Cuneiform means wedge-shaped because the language was written by making a wedge-shaped mark on a clay tablet.
Spoken in ancient Mesopotamia (modern-day Iraq), Akkadian was an Eastern Semitic language used in particular by the Assyrians and Babylonians. It is the oldest known Semitic language, based on a writing system first used by the Sumerians.
The language takes its name from Akkad, the capital of the Akkadian Empire founded by King Sargon. The city was the largest of its time although no traces have been left.
Over the decades, archaeologists have found hundreds of thousands of clay tablets written in cuneiform, dating as far back as 3,400 BC, far more than scholars who can understand and translate them can handle.
Shai Gordin of Ariel University, Jonathan Berant and Omer Levy of TAU, along with others recently shared the fruits of their studies in the peer-reviewed journal PNAS Nexus in an article titled "Translating Akkadian to English with neuronal machine translation”.
During the design phase, two versions of the machine-learning versions model were developed, one that translated Akkadian from cuneiform signs into Latin alphabet and another from Unicode representations of cuneiform signs.
The first, using Latin transliteration, gave the best results, scoring 37.47 in the Best Bilingual Evaluation Understudy 4 (BLEU4), which assesses the correspondence between human and machine translation of the same text.
The program proved particularly effective translating short sentences of 118 or fewer characters. But it also produced “hallucinations" (syntactically correct but inaccurate text).
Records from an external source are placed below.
-- ==== Sys2Proof/Tests/Slice0.lean ====
section
/-! SUPPORT. Tests of the model, each on a small state built here and each expected result taken from the rule named beside it; the
WellFormed smoke; and a witness for the hypotheses of every statement. -/

namespace Sys2Proof.Tests

set_option Elab.async false

open Sys2Proof Sys2Proof.Machine Sys2Proof.Machine.Node

/-- The node that a command on its own leaves. -/
def after (c : Instr) (n : Node) : Node :=
  match exec c ⟨n, []⟩ with
  | .next t => t.node
  | _ => n

/-! A small image: a scanned lane with two inputs, an island, three pins, an alarm point with its group, tunables, a ladder and a watch, two
host templates, three ports. -/

def anInput (num : Nat) (sole : Bool) : InputCfg :=
  ⟨num, 3, 0, 0, sole, 60, 5000, 5, 100, 100, 100, true, 60, 0, 200, 10, 200, 0, false, .none⟩
def aLane : LaneCfg := ⟨0, 2, 0, 5, [4, 5], 0⟩
def anIsland : IslandCfg := ⟨0, .zLoop 4, 0, 0, 0, 0, 100⟩
def aPoint : PointCfg := ⟨1, .dioIn 3, .on1, 0, 0, 2, 1, 0, 1, false, some 0, none, false, false, .hold, 20, 1000, 7⟩
def aTune : TuneCfg := ⟨1, 4, 0, 100, none, false⟩
def aLadder : LadderCfg := ⟨0, [.point 1], true, false, [⟨[(.duty, false)], 600⟩]⟩
def aWatch : WatchCfg := ⟨none, none, none, none, 600, 60⟩
def aTemplate : TemplateCfg :=
  ⟨0, true, 1, 2, 4, 4, 0, 0, none, none, 1000, false, 0, none, 0, 0, 0, [], [], [], [], 1, 0⟩
def aJob (slot queue deadline : Nat) (rerun : Bool) : Job :=
  { slot := slot, gen := 1, queue := queue, cfg := aTemplate, b := 1, m := 1, n := 1, inB := 0, outB := 8, deadline := deadline, rerun := rerun }
def aPort (num kind : Nat) : PortCfg := ⟨num, kind, 7, 3, true, false, 0, 17, 0, [1], [0], 10, 500, [0x45, 0x52], 1, 0, 0, 0⟩
def anAlert : AlertCfg := ⟨[0, 3, 4], 0, .point 1, some 5, 100, 1, 9, 1, 0, [], false⟩

def anImage (partner : Option Nat) : Image :=
  ⟨⟨⟨[], [], []⟩, ⟨0, 0xFFFFFFFF, 0xFFFFFFFF, 0⟩, ⟨true, true, true, 0, 0, 0xF⟩, [.lane aLane, .input (anInput 4 false), .input (anInput 5 true)],
    [.island anIsland],
    [.pin ⟨3, false, false, true, true, none⟩, .pin ⟨8, true, false, false, false, some .call⟩],
    [.point aPoint, .group ⟨0, true⟩, .order [.point 1, .group 0]],
    [aTune], [.engineer ⟨0, 8, none, true⟩, .engineer ⟨1, 8, none, false⟩, .dutyAtStart 0, .ladder aLadder, .watch aWatch],
    [.template aTemplate, .region 0 4],
    [.port (aPort 0 1), .port (aPort 2 3), .port (aPort 3 4), .port (aPort 4 5), .alert anAlert, .modbus ⟨.coil, 0, .ackPoint 0 1⟩,
      .modbus ⟨.holding, 0, .tunable 1 4⟩, .modbus ⟨.coil, 1, .ackGroup 0 0⟩, .modbus ⟨.coil, 2, .callAck 0 0⟩],
    [⟨0, 100, true, 3, partner⟩]⟩, 0x1234, 3, 1⟩

/-- An unpaired node in Run mode. -/
def solo : Node :=
  { img := some (anImage none)
    pwr := { phase := .done }
    clk := { xtal := .ready, pll := .nominal, rc := .ready, lse := .ready, core := { st := .nominal }, field := { st := .nominal },
             solv := { st := .nominal } }
    rtc := { now := 2000000, lastTick := some 2000000 }
    loop := { framesOn := true }
    stor := { state := 1 }
    ext := { ports := [(0, { state := 1 }), (2, { state := 1 }), (3, { state := 1 }), (4, { state := 1 })] }
    call := { present := 1 } }

/-- A node of a pair, in a ring with its partner, in the role given. -/
def member (role partnerRole : Nat) : Node :=
  { solo with
    img := some (anImage (some 1))
    pair := { role := role }
    tide := { st := .inserted, view := 3, peers := [(1, { high := some 7, status := some ⟨3, 3, true, false, partnerRole, 0, 3⟩ })] } }

/-- A node in a ring, unpaired, that has passed on frame 7 of node 1. -/
def ringed : Node := { solo with tide := (member 0 0).tide }

/-- A node in the phases before the port serves. -/
def reset : Node := State.reset.node

def maint (n : Node) : Node := n.mSec fun s => { s with maint := true }
def aRecord (seq : Nat) : Record := ⟨seq, 0, 0, 1, 5, 0, 0, 0, List.replicate 10 0⟩

/-! The WellFormed smoke: each check refuses a term that breaks it. -/

theorem wf_refuses_long_times :
    ([Instr.secUnlock 0 (2 ^ 64), .vinLow (2 ^ 64), .ovpTrip (2 ^ 64), .holdupEntry (2 ^ 64), .resultPublish 0 0 false false (2 ^ 64),
      .syncReset 0 (2 ^ 64), .submit 1 (2 ^ 64), .jobEnd (2 ^ 64), .deadlineExpiry (2 ^ 64),
      .portStateChange 0 .up (2 ^ 64)].all fun c => !c.wf) = true := by decide

theorem wf_refuses_wide_numbers :
    ([Instr.rcTrimWindow 0 65536 0, .rcTrimWindow 0 0 65536, .impedanceCheckEnd ⟨2 ^ 20, 0, 0⟩, .impedanceCheckEnd ⟨0, 1801, 0⟩,
      .impedanceCheckEnd ⟨0, -1801, 0⟩, .impedanceCheckEnd ⟨0, 0, 65536⟩, .ramEccError (2 ^ 48), .isoRequest (2 ^ 18),
      .acnSentence 0 10000000 0 0, .acnSentence 0 0 1000000 0, .alertResponse 65536 0 0, .alertResponse 0 256 0, .alertResponse 0 0 256,
      .replayRequest 0 0 (2 ^ 48) 1, .replayRequest 0 0 0 65536].all fun c => !c.wf) = true := by decide

theorem wf_refuses_a_bad_cmd_that_is_none :
    ([Instr.nop (0, 0, .badCmd 2 0), .read 0 (0, .badCmd 0 0), .write 0 0 (.badCmd 1 0)].all fun c => !c.wf) = true ∧
      (Instr.nop (0, 0, .badCmd 3 0)).wf = true := by decide

theorem wf_refuses_ill_formed_frames :
    ([Instr.beaconRx .ta (some ⟨16, 0, false, false, 0, 0, 0, 0⟩), .beaconRx .ta (some ⟨0, 6, false, false, 0, 0, 0, 0⟩),
      .beaconRx .ta (some ⟨0, 0, false, false, 2 ^ 64, 0, 0, 0⟩), .token ⟨16, false, false, 0, 0, 0, 0⟩, .token ⟨0, false, false, 65536, 0, 0, 0⟩,
      .status 1 0 ⟨6, 0, false, false, 0, 0, 0⟩, .status 1 0 ⟨0, 4, false, false, 0, 0, 0⟩, .status 1 0 ⟨0, 0, false, false, 7, 0, 0⟩,
      .time 1 0 .ta ⟨2 ^ 64, 0, 0, false, 0, 0⟩ 0 0, .time 1 0 .ta ⟨0, 1000, 0, false, 0, 0⟩ 0 0, .time 1 0 .ta ⟨0, 0, 0, false, 0, 0⟩ 0 1000,
      .records 1 0 [aRecord 0], .records 1 0 [{ aRecord 1 with detail := [] }], .records 1 0 [{ aRecord 1 with node := 16 }]].all
        fun c => !c.wf) = true := by decide

set_option maxRecDepth 8000 in
theorem wf_refuses_ill_formed_loads :
    ([Instr.command 1 0 (.forward 16 ⟨1, 0, 0, 0, 0, 1, 0⟩), .command 1 0 (.forward 0 ⟨256, 0, 0, 0, 0, 1, 0⟩),
      .command 1 0 (.activation 0 (2 ^ 64)), .command 1 0 (.laneSync 0 (2 ^ 64)), .command 1 0 (.notice ⟨256, 0, 0, 0, []⟩),
      .command 1 0 (.notice ⟨0, 0, 0, 0, List.replicate 11 0⟩), .epochData 1 0 false false (2 ^ 32) 0 1 [],
      .epochData 1 0 false false 0 1 1 [], .epochData 1 0 false false 0 0 1 (List.replicate 1025 0),
      .epochCommit 1 0 false false (2 ^ 32) 1 0 0 0 0, .epochCommit 1 0 false false 0 1 0 0 (2 ^ 48) 0, .epochAck 1 0 256 0 0,
      .highReply 1 0 0 (2 ^ 48)].all fun c => !c.wf) = true := by decide

theorem wf_refuses_ill_formed_requests :
    ([Instr.readCoils 0 256 0 1, .readCoils 0 0 65536 1, .readDiscreteInputs 0 256 0 1, .readHoldingRegisters 0 0 65536 1,
      .readInputRegisters 0 0 0 65536, .writeSingleCoil 0 256 0 true, .writeSingleRegister 0 0 65536 0, .writeMultipleCoils 0 256 0 [],
      .writeMultipleRegisters 0 0 65536 [], .readWriteRegisters 0 256 0 1 0 []].all fun c => !c.wf) = true := by decide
The program could prove particularly useful in the first phase of translation, in “human-machine collaboration” leaving humans the task of correcting and refining the model’s output.
Cuneiform manuscripts covering the political, social, economic, and scientific life of ancient Mesopotamia number in their hundreds of thousands; yet, “most of these documents remain untranslated and inaccessible due to their sheer number and the limited quantity of experts able to read them."
Translation, the paper says, is “a complex process, since it commonly requires not only expert knowledge of two different languages but also different cultural milieus.”
With this in mind, "Digital tools can assist” through “optical character recognition (OCR) and machine translation.”
All said, ancient languages remain a great challenge. “Their reading and comprehension require knowledge of a long-dead linguistic community, and moreover, the texts themselves can also be very fragmentary."
18/01/2005